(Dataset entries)
**********

-- ==== Sys2Proof/Tests/Slice0.lean ====
section
/-! SUPPORT. Tests. Expected values are the manual's worked examples or counted by hand from its rules; the witnesses show,
for each statement with hypotheses, concrete states and operands that meet them, clause by clause. -/

namespace Sys2Proof.Tests

open Sys2Proof Sys2Proof.Machine

/-! ### Helpers -/

/-- The machine after reset with pair 1 changed. -/
def onOne (f : PairState → PairState) : State := State.reset.modPair .one f

def inRole (r : Role) : State := onOne fun q => { q with role := r }

theorem ready_onOne (f : PairState → PairState) : (onOne f).Ready := ⟨rfl, rfl, rfl, Nat.zero_lt_succ 3⟩

theorem ready_reset : State.reset.Ready := ⟨rfl, rfl, rfl, by decide⟩

/-- Repeater 1 of a list: address 727, lag 200, w 2, drift limit 1, baseline 40, ratios 512 and 2048. -/
def load1 : LoadRecord := ⟨1, 727, 200, 2, 1, 40, 512, 2048, 0, 0⟩

def rep1 : RepeaterRecord := .ofLoad load1

def listed (r : Role) : State := onOne fun q => { q with role := r, records := [rep1] }

def cap : Captured := ⟨727, some ⟨200, 200, 20⟩, 1, 5, 50, 1024, .classic⟩

def times : ReplyTimes := ⟨⟨0, 0⟩, ⟨0, 100⟩, ⟨1, 0⟩⟩

def entry (st : EntryState) : QueueEntry := ⟨st, .host 0x3C, .one, 1, .query, 0, 1, 1⟩

/-- A HOLDER with a command frame on its tone field and one entry in flight. -/
def flying (ph : Phase) : State :=
  { onOne (fun q => { q with role := .holder .idle, records := [rep1], tone := ⟨.commandFrame, []⟩ }) with
    queue := [entry (.inFlight cap ph)] }

/-- A fault record of pair 1 in a state. -/
def fault (id : Nat) (st : FaultState) : FaultRecord :=
  ⟨id, .one, 1, 1, .dip, st, ⟨0, 0⟩, 1, none, none, some 500, 0, false, false, none⟩

def faulty (r : Role) (st : FaultState) : State := { listed r with faults := [fault 1 st], nextFaultId := 2 }

/-- A sweep of one pass over repeater 1. -/
def sweep1 (st : SweepStage) : Sweep := ⟨[[⟨1, 200, 2⟩]], 1, [], st, false⟩

def bankLoad : BankLoad := loadPass .one 1 [⟨1, 200, 2⟩]

/-- A pair 1 in a role whose pass the bank runs or has armed. -/
def sweeping (r : Role) (b : Bank) : State :=
  { onOne (fun q => { q with role := r, records := [rep1], sweep := some (sweep1 .inBank) }) with bank := b }

def defaults : List Word := PairConfig.default.toParams.map (BitVec.ofNat 32 ·)

def replies4 : List Frame := List.replicate 4 ⟨0x85, 1, [0]⟩

/-- The state with its port changed. -/
def ported (f : PortState → PortState) : State := { State.reset with port := f State.reset.port }

/-! ### Well-formed commands: each check refuses an ill-formed one -/

theorem test_wf_clear_events : (Instr.clearEvents 0 [1]).wellFormed = false := by decide

theorem test_wf_notice_mask : (Instr.setNoticeMask 0 []).wellFormed = false := by decide

theorem test_wf_configure : (Instr.configurePair 0 1 [1, 2]).wellFormed = false := by decide

theorem test_wf_load : (Instr.loadRepeaters 0 1 1 (List.replicate 17 load1)).wellFormed = false := by decide

theorem test_wf_unknown_is_known : (Instr.requestUnknownType 0 0x05 []).wellFormed = false := by decide

theorem test_wf_unknown : (Instr.requestUnknownType 0 0x7E []).wellFormed = true := by decide

theorem test_wf_no_bytes : (Instr.frameReceived []).wellFormed = false := by decide

theorem test_wf_amplitude : (Instr.farToneMillisecond .one 2049 0).wellFormed = false := by decide

theorem test_wf_amplitude_two : (Instr.farToneMillisecond .one 0 2049).wellFormed = false := by decide

/-! ### Worked values of the manual -/

/-- R182: the remainder over the bytes 0x31 to 0x39. -/
theorem test_crc : crc16 [0x31, 0x32, 0x33, 0x34, 0x35, 0x36, 0x37, 0x38, 0x39] = 0x29B1 := by decide +kernel

/-- Spec 01, The start of the order-12 sequence: twelve ones, six zeros, then a one. -/
theorem test_probe12 : (List.range 19).map (probeBit 12) =
    [true, true, true, true, true, true, true, true, true, true, true, true, false, false, false, false, false, false,
      true] := by decide

/-- Spec 07, under R120: the CHECK of a QUERY in both modes. -/
theorem test_command_check : checkByte [1, 0] = 255 ∧ checkByte (addressBytes 727 ++ [1, 0]) = 38 := by decide

/-- Spec 07, under R124: a key-on and a key-off bit with 65,536 chips and threshold 15. -/
theorem test_reply_bits : replyBitValue { cap with replyBit := 65536 } 15 7950 = true
    ∧ replyBitValue { cap with replyBit := 65536 } 15 210 = false := by decide

/-- Spec 07, under R126: the check 0x9E of the data 0x12 0x50 is good in CLASSIC and bad in ENHANCED. -/
theorem test_reply_check :
    let bits := [(0x12 : Byte), 0x50, 0x9E].flatMap fun b => (List.range 8).map fun i => b.getLsbD (7 - i)
    decodeReply (entry .waiting) cap bits = (.done, [0x12, 0x50])
      ∧ decodeReply (entry .waiting) { cap with checkMode := .enhanced } bits = (.checkError, []) := by decide

/-- R56: Ap 31 against baseline 40, and the clamp at baseline 1. -/
theorem test_ratio : ratioOf 31 40 = 793 ∧ ratioOf 64 1 = 65535 ∧ ratioOf (-3) 40 = 0 := by decide

/-- R181: the table of adjustments. -/
theorem test_adjust :
    Timebase.adjust ⟨5, 1000, 3⟩ 100 = ⟨6, 76, 3⟩ ∧ Timebase.adjust ⟨5, 10, 3⟩ (-10) = ⟨5, 0, 3⟩
    ∧ Timebase.adjust ⟨0, 100, 3⟩ (-300) = ⟨4294967295, 824, 3⟩
    ∧ Timebase.adjust ⟨4294967295, 1023, 3⟩ 1 = ⟨0, 0, 3⟩ := by decide

/-- A line of outcomes of records 1, 2, … -/
def outcomes (os : List EchoOutcome) : List Known := os.zipIdx.map fun x => ⟨x.2 + 1, x.1, 1000⟩

def classes (os : List EchoOutcome) : List (FaultClass × Nat × Nat) :=
  (candidates (outcomes os)).map fun c => (c.cls, c.first, c.last)

/-- Spec 05, Segments read from outcome lines: lines 1, 2, 5, 6, 8 and 9. -/
theorem test_segments :
    classes [.normal, .normal, .normal, .low, .unknown, .low, .normal, .normal] = [(.dip, 4, 6)]
    ∧ classes [.normal, .normal, .normal, .absent, .normal] = [(.loopbackLoss, 4, 4)]
    ∧ classes [.normal, .normal, .absent, .unknown, .unknown] = [(.break, 3, 3)]
    ∧ classes [.normal, .normal, .low, .low, .low, .absent, .absent] = [(.step, 3, 7)]
    ∧ classes [.normal, .high, .low, .normal] = [(.unstable, 2, 3)]
    ∧ classes [.low, .normal, .normal, .low, .low, .normal] = [(.dip, 1, 1), (.dip, 4, 5)] := by decide

/-- R39: OVERRANGE takes precedence over DISTURBED. -/
theorem test_validity : validityOf true [⟨5, true, false⟩] = .overrange ∧ validityOf true [⟨5, false, false⟩] = .disturbed
    ∧ validityOf false [⟨5, false, false⟩] = .valid := by decide

/-- R67: three windows of w = 500 do not fit one pass. -/
theorem test_packing : (packPasses [] 0 [⟨1, 1000, 500⟩, ⟨2, 3000, 500⟩, ⟨3, 5000, 500⟩]).map List.length = [2, 1] := by
  decide

/-- R163: the default collision time is 8,000,000 cycles; R155: the default quiet time is 3,520,000; R154: the default claim
timeout is 160,000,000. -/
theorem test_times : PairConfig.default.collisionCycles = 8000000 ∧ PairConfig.default.quietCycles = 3520000
    ∧ PairConfig.default.timeoutCycles = 160000000 := by decide

/-- The first command in the queue goes first. -/
theorem test_queue_order :
    step { State.reset with pending := [.takeRole 1 1, .identify 2] }
      = exec (.takeRole 1 1) { State.reset with pending := [.identify 2] } := rfl

/-- The state that a step answers. -/
def after (o : Host.Outcome State Fault Refusal) : State :=
  match o with
  | .next t => t
  | _ => State.reset

/-- R176: part code 0x4160, revision 1, END A, rate 0, then 4 pairs, 160 records, 32 faults, 8 entries, 4 and 4 frames and
16 records a page. -/
theorem test_identify : (after (exec (.identify 5) State.reset)).port.replies =
    [⟨0x81, 5, [0, 0x41, 0x60, 0x01, 0, 0, 4, 160, 32, 8, 4, 4, 16]⟩] := by decide

/-- R153, R154: a claim starts with its burst of F3. -/
theorem test_claim_burst : ((after (exec (.takeRole 1 1) (inRole .listen))).driveWord .one) = ⟨.off, 0, .f3⟩ := by decide

/-- R15: SET_PAIR_MODE_DISABLED in PARKED changes nothing, so no ROLE CHANGE. -/
theorem test_disabled_again :
    ((after (exec (.setPairModeDisabled 1 1) State.reset)).port.flags.pairs.get .one).roleChange = false := by decide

**********

What this task involves: Set down, unchanged, only those lines above that fall between the line with "def classes (os" and the line with "[(.step, 3, 7)]", the two end lines included.

Result of the exercise:
def classes (os : List EchoOutcome) : List (FaultClass × Nat × Nat) :=
  (candidates (outcomes os)).map fun c => (c.cls, c.first, c.last)

/-- Spec 05, Segments read from outcome lines: lines 1, 2, 5, 6, 8 and 9. -/
theorem test_segments :
    classes [.normal, .normal, .normal, .low, .unknown, .low, .normal, .normal] = [(.dip, 4, 6)]
    ∧ classes [.normal, .normal, .normal, .absent, .normal] = [(.loopbackLoss, 4, 4)]
    ∧ classes [.normal, .normal, .absent, .unknown, .unknown] = [(.break, 3, 3)]
    ∧ classes [.normal, .normal, .low, .low, .low, .absent, .absent] = [(.step, 3, 7)]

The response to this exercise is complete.